┏━━

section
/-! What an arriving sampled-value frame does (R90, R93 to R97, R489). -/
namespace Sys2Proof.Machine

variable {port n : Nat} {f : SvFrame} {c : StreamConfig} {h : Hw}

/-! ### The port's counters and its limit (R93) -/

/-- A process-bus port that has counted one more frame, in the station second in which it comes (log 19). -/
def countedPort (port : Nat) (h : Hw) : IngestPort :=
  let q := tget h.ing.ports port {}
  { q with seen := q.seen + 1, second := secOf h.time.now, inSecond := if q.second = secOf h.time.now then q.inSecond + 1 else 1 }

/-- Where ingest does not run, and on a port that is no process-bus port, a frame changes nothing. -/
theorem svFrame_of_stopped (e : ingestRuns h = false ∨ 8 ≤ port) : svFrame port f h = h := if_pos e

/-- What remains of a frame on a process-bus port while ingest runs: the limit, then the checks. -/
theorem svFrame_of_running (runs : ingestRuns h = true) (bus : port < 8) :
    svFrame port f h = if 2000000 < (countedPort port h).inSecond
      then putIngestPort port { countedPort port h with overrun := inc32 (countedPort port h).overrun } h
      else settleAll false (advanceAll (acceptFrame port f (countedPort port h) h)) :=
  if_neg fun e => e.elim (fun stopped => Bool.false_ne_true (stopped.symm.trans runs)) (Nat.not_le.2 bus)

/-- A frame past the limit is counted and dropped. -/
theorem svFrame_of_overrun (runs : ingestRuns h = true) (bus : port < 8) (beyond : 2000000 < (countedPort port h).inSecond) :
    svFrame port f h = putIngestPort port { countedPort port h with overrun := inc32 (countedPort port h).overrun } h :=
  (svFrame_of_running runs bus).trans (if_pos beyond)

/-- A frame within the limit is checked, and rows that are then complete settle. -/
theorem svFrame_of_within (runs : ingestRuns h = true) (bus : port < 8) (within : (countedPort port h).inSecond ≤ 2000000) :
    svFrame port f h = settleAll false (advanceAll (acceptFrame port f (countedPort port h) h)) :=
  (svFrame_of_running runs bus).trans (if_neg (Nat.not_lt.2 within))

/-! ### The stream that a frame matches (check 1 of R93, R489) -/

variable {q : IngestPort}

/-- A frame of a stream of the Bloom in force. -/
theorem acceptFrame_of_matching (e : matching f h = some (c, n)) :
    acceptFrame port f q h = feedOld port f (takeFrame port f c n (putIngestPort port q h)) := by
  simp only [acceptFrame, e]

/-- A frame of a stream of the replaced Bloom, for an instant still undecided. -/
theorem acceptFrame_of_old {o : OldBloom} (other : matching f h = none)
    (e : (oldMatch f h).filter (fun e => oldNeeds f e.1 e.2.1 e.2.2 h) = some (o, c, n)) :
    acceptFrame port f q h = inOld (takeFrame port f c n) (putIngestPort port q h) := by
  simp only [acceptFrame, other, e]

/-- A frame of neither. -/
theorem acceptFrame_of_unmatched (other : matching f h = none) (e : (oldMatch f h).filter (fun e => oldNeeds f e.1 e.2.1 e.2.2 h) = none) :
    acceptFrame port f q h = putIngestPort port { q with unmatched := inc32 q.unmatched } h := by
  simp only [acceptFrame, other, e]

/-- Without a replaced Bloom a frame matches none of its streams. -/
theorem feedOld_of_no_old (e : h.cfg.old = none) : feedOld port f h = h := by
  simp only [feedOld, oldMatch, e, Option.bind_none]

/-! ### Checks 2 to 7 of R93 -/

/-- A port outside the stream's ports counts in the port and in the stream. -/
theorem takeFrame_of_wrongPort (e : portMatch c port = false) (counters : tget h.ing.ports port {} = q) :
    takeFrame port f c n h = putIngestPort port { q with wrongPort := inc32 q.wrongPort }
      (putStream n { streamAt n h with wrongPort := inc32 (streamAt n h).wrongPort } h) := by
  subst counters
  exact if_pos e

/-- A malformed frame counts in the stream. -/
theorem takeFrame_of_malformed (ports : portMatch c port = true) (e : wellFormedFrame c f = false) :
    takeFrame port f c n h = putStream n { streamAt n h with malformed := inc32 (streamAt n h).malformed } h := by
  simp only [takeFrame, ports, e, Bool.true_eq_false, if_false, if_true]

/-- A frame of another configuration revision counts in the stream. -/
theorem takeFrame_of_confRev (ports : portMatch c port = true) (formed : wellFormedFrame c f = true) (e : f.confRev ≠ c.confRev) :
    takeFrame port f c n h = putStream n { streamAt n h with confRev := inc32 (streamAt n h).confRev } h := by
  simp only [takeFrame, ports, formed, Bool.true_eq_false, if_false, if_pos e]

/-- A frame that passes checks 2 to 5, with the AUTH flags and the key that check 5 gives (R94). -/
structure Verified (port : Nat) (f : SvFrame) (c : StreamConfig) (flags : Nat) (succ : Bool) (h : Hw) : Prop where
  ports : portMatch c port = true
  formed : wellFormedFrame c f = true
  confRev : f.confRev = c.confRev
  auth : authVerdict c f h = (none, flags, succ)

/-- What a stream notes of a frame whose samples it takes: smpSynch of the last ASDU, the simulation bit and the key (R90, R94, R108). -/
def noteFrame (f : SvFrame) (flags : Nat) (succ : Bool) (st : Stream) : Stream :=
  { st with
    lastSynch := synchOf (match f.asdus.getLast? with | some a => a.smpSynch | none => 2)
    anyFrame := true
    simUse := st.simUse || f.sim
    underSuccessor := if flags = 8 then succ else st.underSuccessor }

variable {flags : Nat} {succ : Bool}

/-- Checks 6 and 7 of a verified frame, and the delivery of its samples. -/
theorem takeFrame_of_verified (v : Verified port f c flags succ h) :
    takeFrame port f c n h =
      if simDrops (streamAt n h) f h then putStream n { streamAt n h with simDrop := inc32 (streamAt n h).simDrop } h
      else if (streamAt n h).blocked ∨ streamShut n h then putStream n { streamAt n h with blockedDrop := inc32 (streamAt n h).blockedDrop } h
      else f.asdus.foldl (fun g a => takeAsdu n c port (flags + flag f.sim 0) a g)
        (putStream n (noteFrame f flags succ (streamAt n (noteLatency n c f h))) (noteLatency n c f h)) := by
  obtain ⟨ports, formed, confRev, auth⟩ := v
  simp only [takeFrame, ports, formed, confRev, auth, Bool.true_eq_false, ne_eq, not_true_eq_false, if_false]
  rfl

┗━━
┏━━

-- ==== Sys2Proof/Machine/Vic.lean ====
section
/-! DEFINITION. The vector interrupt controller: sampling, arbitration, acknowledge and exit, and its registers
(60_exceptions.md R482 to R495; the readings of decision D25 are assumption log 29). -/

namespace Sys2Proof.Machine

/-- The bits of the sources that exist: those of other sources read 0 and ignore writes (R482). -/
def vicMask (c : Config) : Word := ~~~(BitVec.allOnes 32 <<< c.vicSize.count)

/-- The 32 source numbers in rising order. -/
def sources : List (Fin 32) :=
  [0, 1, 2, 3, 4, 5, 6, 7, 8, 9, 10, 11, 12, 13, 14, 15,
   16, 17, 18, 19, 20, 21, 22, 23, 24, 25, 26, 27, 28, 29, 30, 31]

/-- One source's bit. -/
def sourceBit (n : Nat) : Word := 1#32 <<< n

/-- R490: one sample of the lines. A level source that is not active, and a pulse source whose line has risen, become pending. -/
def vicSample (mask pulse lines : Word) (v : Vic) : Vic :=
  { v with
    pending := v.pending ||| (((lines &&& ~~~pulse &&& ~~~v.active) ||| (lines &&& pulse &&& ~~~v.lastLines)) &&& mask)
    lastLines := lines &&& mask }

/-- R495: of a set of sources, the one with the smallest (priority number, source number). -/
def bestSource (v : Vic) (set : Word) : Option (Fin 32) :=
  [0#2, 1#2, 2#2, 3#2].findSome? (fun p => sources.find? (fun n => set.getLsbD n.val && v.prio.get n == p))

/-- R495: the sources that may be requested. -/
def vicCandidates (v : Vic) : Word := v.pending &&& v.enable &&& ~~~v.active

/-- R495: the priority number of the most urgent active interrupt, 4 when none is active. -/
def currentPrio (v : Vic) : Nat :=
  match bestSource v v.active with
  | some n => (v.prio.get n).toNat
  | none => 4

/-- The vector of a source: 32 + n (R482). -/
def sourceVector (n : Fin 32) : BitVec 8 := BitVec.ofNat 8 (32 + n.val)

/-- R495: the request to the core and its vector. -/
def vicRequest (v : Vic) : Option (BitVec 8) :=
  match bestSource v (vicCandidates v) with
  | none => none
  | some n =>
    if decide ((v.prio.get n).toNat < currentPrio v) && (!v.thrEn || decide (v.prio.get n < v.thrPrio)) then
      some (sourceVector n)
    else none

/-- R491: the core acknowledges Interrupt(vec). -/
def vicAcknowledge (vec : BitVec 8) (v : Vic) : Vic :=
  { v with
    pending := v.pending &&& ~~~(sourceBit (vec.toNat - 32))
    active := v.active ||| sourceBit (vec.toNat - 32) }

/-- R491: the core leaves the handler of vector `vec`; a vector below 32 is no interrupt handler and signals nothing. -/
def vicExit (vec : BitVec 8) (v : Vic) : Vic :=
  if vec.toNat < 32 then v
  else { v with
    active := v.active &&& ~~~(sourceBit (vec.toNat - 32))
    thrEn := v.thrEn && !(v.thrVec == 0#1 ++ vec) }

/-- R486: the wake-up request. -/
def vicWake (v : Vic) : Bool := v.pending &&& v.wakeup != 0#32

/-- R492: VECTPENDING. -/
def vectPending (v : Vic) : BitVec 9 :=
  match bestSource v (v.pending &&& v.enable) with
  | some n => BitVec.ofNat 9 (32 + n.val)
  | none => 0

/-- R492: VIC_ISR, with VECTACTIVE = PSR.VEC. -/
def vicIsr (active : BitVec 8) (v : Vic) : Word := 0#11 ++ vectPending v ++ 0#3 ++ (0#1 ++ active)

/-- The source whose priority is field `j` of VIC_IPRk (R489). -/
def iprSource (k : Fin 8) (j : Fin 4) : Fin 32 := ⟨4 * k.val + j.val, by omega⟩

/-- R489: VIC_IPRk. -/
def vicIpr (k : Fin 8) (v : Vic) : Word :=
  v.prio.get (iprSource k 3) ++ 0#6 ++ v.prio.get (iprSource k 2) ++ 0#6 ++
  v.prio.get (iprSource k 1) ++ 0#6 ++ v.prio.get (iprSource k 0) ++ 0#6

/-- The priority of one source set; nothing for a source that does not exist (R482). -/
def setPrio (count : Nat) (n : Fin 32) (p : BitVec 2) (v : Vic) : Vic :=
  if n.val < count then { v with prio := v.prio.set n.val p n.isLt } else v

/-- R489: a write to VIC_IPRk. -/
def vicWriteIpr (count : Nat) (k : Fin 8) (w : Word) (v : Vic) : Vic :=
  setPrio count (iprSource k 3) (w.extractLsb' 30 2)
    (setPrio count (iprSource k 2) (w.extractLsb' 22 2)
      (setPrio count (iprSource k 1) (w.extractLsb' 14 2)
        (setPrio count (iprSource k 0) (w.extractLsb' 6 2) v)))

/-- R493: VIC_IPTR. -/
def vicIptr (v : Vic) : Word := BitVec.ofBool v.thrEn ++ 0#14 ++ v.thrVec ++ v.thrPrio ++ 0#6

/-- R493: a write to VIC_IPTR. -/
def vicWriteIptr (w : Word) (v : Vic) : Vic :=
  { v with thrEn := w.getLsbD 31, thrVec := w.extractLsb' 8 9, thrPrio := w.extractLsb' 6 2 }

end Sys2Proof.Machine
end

┗━━

(Work to complete) Within the material above, output exactly the lines from the one with "q with seen" through the one with "svFrame port f h = settleAll", end lines included, and nothing besides.

(Answer to this problem)
  { q with seen := q.seen + 1, second := secOf h.time.now, inSecond := if q.second = secOf h.time.now then q.inSecond + 1 else 1 }

/-- Where ingest does not run, and on a port that is no process-bus port, a frame changes nothing. -/
theorem svFrame_of_stopped (e : ingestRuns h = false ∨ 8 ≤ port) : svFrame port f h = h := if_pos e

/-- What remains of a frame on a process-bus port while ingest runs: the limit, then the checks. -/
theorem svFrame_of_running (runs : ingestRuns h = true) (bus : port < 8) :
    svFrame port f h = if 2000000 < (countedPort port h).inSecond
      then putIngestPort port { countedPort port h with overrun := inc32 (countedPort port h).overrun } h
      else settleAll false (advanceAll (acceptFrame port f (countedPort port h) h)) :=
  if_neg fun e => e.elim (fun stopped => Bool.false_ne_true (stopped.symm.trans runs)) (Nat.not_le.2 bus)

/-- A frame past the limit is counted and dropped. -/
theorem svFrame_of_overrun (runs : ingestRuns h = true) (bus : port < 8) (beyond : 2000000 < (countedPort port h).inSecond) :
    svFrame port f h = putIngestPort port { countedPort port h with overrun := inc32 (countedPort port h).overrun } h :=
  (svFrame_of_running runs bus).trans (if_pos beyond)

/-- A frame within the limit is checked, and rows that are then complete settle. -/
theorem svFrame_of_within (runs : ingestRuns h = true) (bus : port < 8) (within : (countedPort port h).inSecond ≤ 2000000) :
    svFrame port f h = settleAll false (advanceAll (acceptFrame port f (countedPort port h) h)) :=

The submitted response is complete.